11161. Fruit Feast

 

Bessie has broken into Farmer John’s house again! She has discovered a pile of lemons and a pile of oranges in the kitchen (effectively an unlimited number of each), and she is determined to eat as much as possible.

Bessie has a maximum fullness of t. Eating an orange increases her fullness by a, and eating a lemon increases her fullness by b. Additionally, if she wants, Bessie can drink water at most one time, which will instantly decrease her fullness by half (and will round down).

Help Bessie determine the maximum fullness she can achieve!

 

Input. One line has three integers t (1 ≤ t ≤ 5 ⋅ 10⁶), a and b (1 ≤ a, b ≤ t).

 

Output. Print a single integer, representing the maximum fullness Bessie can achieve.

 

Sample input	Sample output
8 5 6	8

 

 

SOLUTION

knapsack

 

Algorithm analysis

There is a knapsack with a capacity of t. Two items are available with values a and b. Each item in the knapsack can be placed an arbitrary number of times. We solve the knapsack problem for these two items.

Let dp[i] = 1, if Bessie can achieve fullness equal to i. Now Bessie drinks the water. For each value of i where dp[i] = 1, we set dp[i / 2] = 1.

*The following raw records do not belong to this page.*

/-! ## The flag, the stack and memory

Each of the three updates writes its own fields of the record and no other, so it meets every condition but the one on its
own piece by computation; an instruction that does not use that piece does not ask for it. -/

theorem commutes_setFlag {i : Instr} (h : usesFlag i = false) (b : Bool) : Commutes i (·.setFlag b) := by
  refine SideUpdate.commutes_of_unused (by constructor <;> intros <;> rfl) (fun h' => ?_) (fun _ => ?_) (fun _ => ?_)
  · exact absurd h' (by simp [h])
  · constructor <;> intros <;> rfl
  · constructor <;> intros <;> rfl

theorem commutes_withStack {i : Instr} (h : usesStack i = false) (k : List Word) (n : Nat) :
    Commutes i (·.withStack k n) := by
  refine SideUpdate.commutes_of_unused (by constructor <;> intros <;> rfl) (fun _ => ?_) (fun h' => ?_) (fun _ => ?_)
  · constructor <;> intros <;> rfl
  · exact absurd h' (by simp [h])
  · constructor <;> intros <;> rfl

theorem commutes_withMem {i : Instr} (h : usesMem i = false) (m : Memory) : Commutes i (·.withMem m) := by
  refine SideUpdate.commutes_of_unused (by constructor <;> intros <;> rfl) (fun _ => ?_) (fun _ => ?_) (fun h' => ?_)
  · constructor <;> intros <;> rfl
  · constructor <;> intros <;> rfl
  · exact absurd h' (by simp [h])

theorem stack_eq_of_unused {i : Instr} (h : usesStack i = false) {s t : State} (ht : exec i s = .next t) :
    t.stk = s.stk ∧ t.sp = s.sp := by
  have hfix : t.withStack s.stk s.sp = t := (commutes_withStack h s.stk s.sp).fixes_next rfl ht
  exact ⟨(congrArg State.stk hfix).symm, (congrArg State.sp hfix).symm⟩

theorem mem_eq_of_unused {i : Instr} (h : usesMem i = false) {s t : State} (ht : exec i s = .next t) : t.mem = s.mem := by
  have hfix : t.withMem s.mem = t := (commutes_withMem h s.mem).fixes_next rfl ht
  exact (congrArg State.mem hfix).symm

theorem flag_eq_of_not_cmp {i : Instr} (h : ∀ a b, i ≠ .cmp a b) {s t : State} (ht : exec i s = .next t) :
    t.flag = s.flag := by
  have heff := exec_effect i s
  rw [ht] at heff
  cases heff with
  | wroteFlag rs1 rs2 hi => exact absurd hi (h rs1 rs2)
  | _ => rfl

/-! ## CMP -/

theorem exec_cmp_of_wf {s : State} {a b : RegIdx} (h : (Instr.cmp a b).wf s.cfg = true) :
    exec (.cmp a b) s = .next (s.setFlag (equalFlag (s.readReg a) (s.readReg b))) := State.checkRegs_of_all s h _

theorem exec_cmp_of_not_wf {s : State} {a b : RegIdx} (h : (Instr.cmp a b).wf s.cfg = false) :
    exec (.cmp a b) s = .next (s.raise .invalidRegister) := State.checkRegs_of_not_all s h _

/-- CMP does not read the flag: where it completes it writes over it, and where it faults it leaves it alone. -/
theorem exec_cmp_setFlag {s t : State} {a b : RegIdx} (c : Bool) (ht : exec (.cmp a b) s = .next t) :
    ∃ t', exec (.cmp a b) (s.setFlag c) = .next t' ∧ t = t'.setFlag t.flag := by
  cases hwf : (Instr.cmp a b).wf s.cfg with
  | true =>
    obtain rfl := Host.Outcome.next.inj ((exec_cmp_of_wf hwf).symm.trans ht)
    exact ⟨_, exec_cmp_of_wf hwf, rfl⟩
  | false =>
    obtain rfl := Host.Outcome.next.inj ((exec_cmp_of_not_wf hwf).symm.trans ht)
    exact ⟨_, exec_cmp_of_not_wf hwf, rfl⟩

/-- Every instruction but JZ and JNZ does the same with the other flag, but for the flag. -/
theorem exec_setFlag_of_not_branch {i : Instr} (hz : ∀ a, i ≠ .jz a) (hnz : ∀ a, i ≠ .jnz a) {s t : State} (c : Bool)
    (ht : exec i s = .next t) : ∃ t', exec i (s.setFlag c) = .next t' ∧ t = t'.setFlag t.flag := by
  by_cases hu : usesFlag i = true
  · cases i with
    | jz a => exact absurd rfl (hz a)
    | jnz a => exact absurd rfl (hnz a)
    | cmp a b => exact exec_cmp_setFlag c ht
    | _ => cases hu
  · exact ⟨t.setFlag c, (commutes_setFlag (by simpa using hu) c).exec_next ht, rfl⟩

theorem readElement_flag (s : State) : readElement s .flag = some (if s.flag = true then 1 else 0) := by
  show some s.flag.toNat = _
  cases s.flag <;> rfl

/-! ## The statements -/

/-- Settles O22: the writer by the effects of an instruction, the readers by noninterference of the flag. -/
theorem onlyCmpWritesAndOnlyJzJnzReadTheFlag : Obligations.OnlyCmpWritesAndOnlyJzJnzReadTheFlag := by
  refine ⟨rfl, fun i s t ht hcmp => flag_eq_of_not_cmp hcmp ht, fun a b s hwf => ?_,
    fun i s t c hz hnz ht => exec_setFlag_of_not_branch hz hnz c ht, readElement_flag⟩
  exact ⟨_, exec_cmp_of_wf hwf, decide_eq_true_iff⟩

/-- Settles O57: neither side uses the other's piece of the state. -/
theorem stackAndMemoryAreApart : Obligations.StackAndMemoryAreApart := by
  refine ⟨fun i s t k n hi ht => ?_, fun i s t m hi ht => ?_⟩
  · have hu : usesStack i = false := by
      obtain ⟨_, _, rfl⟩ | ⟨_, _, rfl⟩ := hi <;> rfl
    obtain ⟨hstk, hsp⟩ := stack_eq_of_unused hu ht
    exact ⟨hstk, hsp, (commutes_withStack hu k n).exec_next ht⟩
  · have hu : usesMem i = false := by
      obtain ⟨_, rfl⟩ | ⟨_, rfl⟩ | ⟨_, rfl⟩ | rfl := hi <;> rfl
    exact ⟨mem_eq_of_unused hu ht, (commutes_withMem hu m).exec_next ht⟩

end Sys2Proof.Machine

/-! PROOFS of the statements on memory (spec/20_memory.md). First the decoder against the encoder: what the operand bytes of
an opcode can decode to is said once (`OperandsRead`), so a decoded instruction stands before the bytes that are left over,
and a fetch that fails does so by its opcode byte and the number of bytes. Then memory: the one instruction that writes it, the
one byte that LOAD_MEM reads, and a fetch from a memory that agrees on the bytes it reads. -/

namespace Sys2Proof

/-! ## The decoder -/

/-- What the operand bytes of a mnemonic can decode to. -/
inductive OperandsRead (n : Mnemonic) (bs : List Byte) : Decoded → Prop
  | truncated (h : bs.length + 1 < n.format.length) : OperandsRead n bs .truncated
  | ok (i : Instr) (rest : List Byte) (hn : i.mnemonic = n) (h : bs = i.operandBytes ++ rest) : OperandsRead n bs (.ok i rest)

theorem operandsRead_r {n : Mnemonic} (hf : n.format = .r) {mk : RegIdx → Instr}
    (hmk : ∀ r, (mk r).mnemonic = n ∧ (mk r).operandBytes = [r]) (bs : List Byte) :
    OperandsRead n bs (operandsR mk bs) := by
  match bs with
  | [] => exact .truncated (by rw [hf]; simp [Format.length])
  | r :: rest =>
    obtain ⟨hn, hb⟩ := hmk r
    exact .ok _ rest hn (by rw [hb]; rfl)

theorem operandsRead_rr {n : Mnemonic} (hf : n.format = .rr) {mk : RegIdx → RegIdx → Instr}
    (hmk : ∀ r1 r2, (mk r1 r2).mnemonic = n ∧ (mk r1 r2).operandBytes = [r1, r2]) (bs : List Byte) :
    OperandsRead n bs (operandsRR mk bs) := by
  match bs with
  | [] | [_] => exact .truncated (by rw [hf]; simp [Format.length])
  | r1 :: r2 :: rest =>
    obtain ⟨hn, hb⟩ := hmk r1 r2
    exact .ok _ rest hn (by rw [hb]; rfl)

theorem operandsRead_rrr {n : Mnemonic} (hf : n.format = .rrr) {mk : RegIdx → RegIdx → RegIdx → Instr}
    (hmk : ∀ rd r1 r2, (mk rd r1 r2).mnemonic = n ∧ (mk rd r1 r2).operandBytes = [rd, r1, r2]) (bs : List Byte) :
    OperandsRead n bs (operandsRRR mk bs) := by
  match bs with
  | [] | [_] | [_, _] => exact .truncated (by rw [hf]; simp [Format.length])
  | rd :: r1 :: r2 :: rest =>
    obtain ⟨hn, hb⟩ := hmk rd r1 r2
    exact .ok _ rest hn (by rw [hb]; rfl)

theorem operandsRead_ri {n : Mnemonic} (hf : n.format = .ri) {mk : RegIdx → Word → Instr}
    (hmk : ∀ rd v, (mk rd v).mnemonic = n ∧ (mk rd v).operandBytes = rd :: be32Bytes v) (bs : List Byte) :
    OperandsRead n bs (operandsRI mk bs) := by
  match bs with
  | [] | [_] | [_, _] | [_, _, _] | [_, _, _, _] => exact .truncated (by rw [hf]; simp [Format.length])
  | rd :: b1 :: b2 :: b3 :: b4 :: rest =>
    obtain ⟨hn, hb⟩ := hmk rd (be32 b1 b2 b3 b4)
    exact .ok _ rest hn (by rw [hb, be32Bytes_be32]; rfl)

theorem operandsRead_a {n : Mnemonic} (hf : n.format = .a) {mk : Addr → Instr}
    (hmk : ∀ a, (mk a).mnemonic = n ∧ (mk a).operandBytes = be16Bytes a) (bs : List Byte) :
    OperandsRead n bs (operandsA mk bs) := by
  match bs with
  | [] | [_] => exact .truncated (by rw [hf]; simp [Format.length])
  | b1 :: b2 :: rest =>
    obtain ⟨hn, hb⟩ := hmk (be16 b1 b2)
    exact .ok _ rest hn (by rw [hb, be16Bytes_be16]; rfl)

/-- Everything the operand bytes of a recognized opcode can decode to. -/
theorem decodeOperands_read (n : Mnemonic) (bs : List Byte) : OperandsRead n bs (decodeOperands n bs) := by
  cases n with
  | halt => exact .ok .halt bs rfl rfl
  | ret => exact .ok .ret bs rfl rfl
  | load => refine operandsRead_ri rfl (fun _ _ => ⟨?_, ?_⟩) bs <;> rfl
  | push | pop | random => refine operandsRead_r rfl (fun _ => ⟨?_, ?_⟩) bs <;> rfl
  | jmp | jz | jnz | call => refine operandsRead_a rfl (fun _ => ⟨?_, ?_⟩) bs <;> rfl
  | move | not | loadMem | storeMem | cmp => refine operandsRead_rr rfl (fun _ _ => ⟨?_, ?_⟩) bs <;> rfl
  | add | sub | mul | xor | and | or | shiftL | shiftR | rotL | rotR | mod =>
    refine operandsRead_rrr rfl (fun _ _ _ => ⟨?_, ?_⟩) bs <;> rfl

/-- The operand bytes of an instruction decode to it, whatever bytes follow. -/
theorem decodeOperands_operandBytes (i : Instr) (rest : List Byte) :
    decodeOperands i.mnemonic (i.operandBytes ++ rest) = .ok i rest := by
  cases i with
  | load rd imm => exact congrArg (fun v => Decoded.ok (.load rd v) rest) (be32_extract imm)
  | jmp a => exact congrArg (fun a => Decoded.ok (.jmp a) rest) (be16_extract a)
  | jz a => exact congrArg (fun a => Decoded.ok (.jz a) rest) (be16_extract a)
  | jnz a => exact congrArg (fun a => Decoded.ok (.jnz a) rest) (be16_extract a)
  | call a => exact congrArg (fun a => Decoded.ok (.call a) rest) (be16_extract a)
  | _ => rfl

theorem length_encode (m : OpcodeMap) (i : Instr) : (encode m i).length = i.length := by
  cases i <;> rfl

theorem decode_cons_of_some {m : OpcodeMap} {op : Byte} {n : Mnemonic} (h : m.ofByte op = some n) (bs : List Byte) :
    decode m (op :: bs) = decodeOperands n bs := by
  rw [decode_cons, h]

theorem decode_cons_of_none {m : OpcodeMap} {op : Byte} (h : m.ofByte op = none) (bs : List Byte) :
    decode m (op :: bs) = .unknownOpcode := by
  rw [decode_cons, h]

/-- Under a valid map the bytes of an instruction decode to it, whatever bytes follow. -/
theorem decode_encode_append {m : OpcodeMap} (hm : m.valid = true) (i : Instr) (rest : List Byte) :
    decode m (encode m i ++ rest) = .ok i rest :=
  (decode_cons_of_some (OpcodeMap.ofByte_byteOf hm i.mnemonic) _).trans (decodeOperands_operandBytes i rest)

/-- A decoded instruction's bytes stand before the bytes that are left over. -/
theorem eq_encode_append_of_decode {m : OpcodeMap} {bs : List Byte} {i : Instr} {rest : List Byte}
    (h : decode m bs = .ok i rest) : bs = encode m i ++ rest := by
  cases bs with
  | nil => cases h
  | cons op bs =>
    cases hop : m.ofByte op with
    | none => cases (decode_cons_of_none hop bs).symm.trans h
    | some n =>
      have hread := decodeOperands_read n bs
      rw [← decode_cons_of_some hop bs, h] at hread
      cases hread with
      | ok _ _ hn hbs =>
        subst hn hbs
        rw [encode, OpcodeMap.byteOf_of_ofByte hop]
        rfl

Now again solve the knapsack problem for two items. Determine the fullness that Bessie can achieve after drinking the water.

 

Example

Consider the given example. First we solve the knapsack problem for oranges and lemons.

 

Bessie drinks water.

 

Again we solve the knapsack problem for oranges and lemons.

 

Bessie’s maximum fullness is 8.

 

Algorithm realization

Declare an array dp, where dp[i] = 1, if Bessie can achieve fullness equal to i.

 

#define MAX 5000001

int dp[MAX];

 

Read the input data.

 

scanf("%d %d %d", &t, &a, &b);

 

Initialize the knapsack: fullness 0 can be achieved if nothing is eaten.

 

dp[0] = 1;

 

Put oranges in the knapsack.

 

for (i = a; i <= t; i++)

  if (dp[i - a] == 1) dp[i] = 1;

 

Put lemons in the knapsack.

 

for (i = b; i <= t; i++)

  if (dp[i - b] == 1) dp[i] = 1;

 

Bessie drinks water. If fullness i is achieved, then fullness i / 2 can also be achieved.

 

for (i = 1; i <= t; i++)

  if (dp[i] == 1) dp[i / 2] = 1;

 

Solve the knapsack problem again for oranges and lemons.

 

for (i = a; i <= t; i++)

  if (dp[i - a] == 1) dp[i] = 1;

for (i = b; i <= t; i++)

  if (dp[i - b] == 1) dp[i] = 1;

 

Find and print the maximum fullness that Bessie can achieve.

 

for (i = t; i > 0; i--)

  if (dp[i] == 1) break;

printf("%d\n", i);

 

Python realization

Read the input data.

 

t, a, b = map(int, input().split())

 

Declare a list dp, where dp[i] = 1, if Bessie can achieve fullness equal to i.

 

dp = [0] * (t + 1)

 

Initialize the knapsack: fullness 0 can be achieved if nothing is eaten.

 

dp[0] = 1

 

Put oranges in the knapsack.

 

for i in range(a, t + 1):

  if dp[i - a] == 1: dp[i] = 1

 

Put lemons in the knapsack.

 

for i in range(b, t + 1):

  if dp[i - b] == 1:  dp[i] = 1

 

Bessie drinks water. If fullness i is achieved, then fullness i / 2 can also be achieved.

 

for i in range(1, t + 1):

  if dp[i] == 1: dp[i // 2] = 1

 

Solve the knapsack problem again for oranges and lemons.

 

for i in range(a, t + 1):

  if dp[i - a] == 1: dp[i] = 1

for i in range(b, t + 1):

  if dp[i - b] == 1: dp[i] = 1

 

Find and print the maximum fullness that Bessie can achieve.

 

for i in range(t, 0, -1):

  if dp[i] == 1: break

print(i)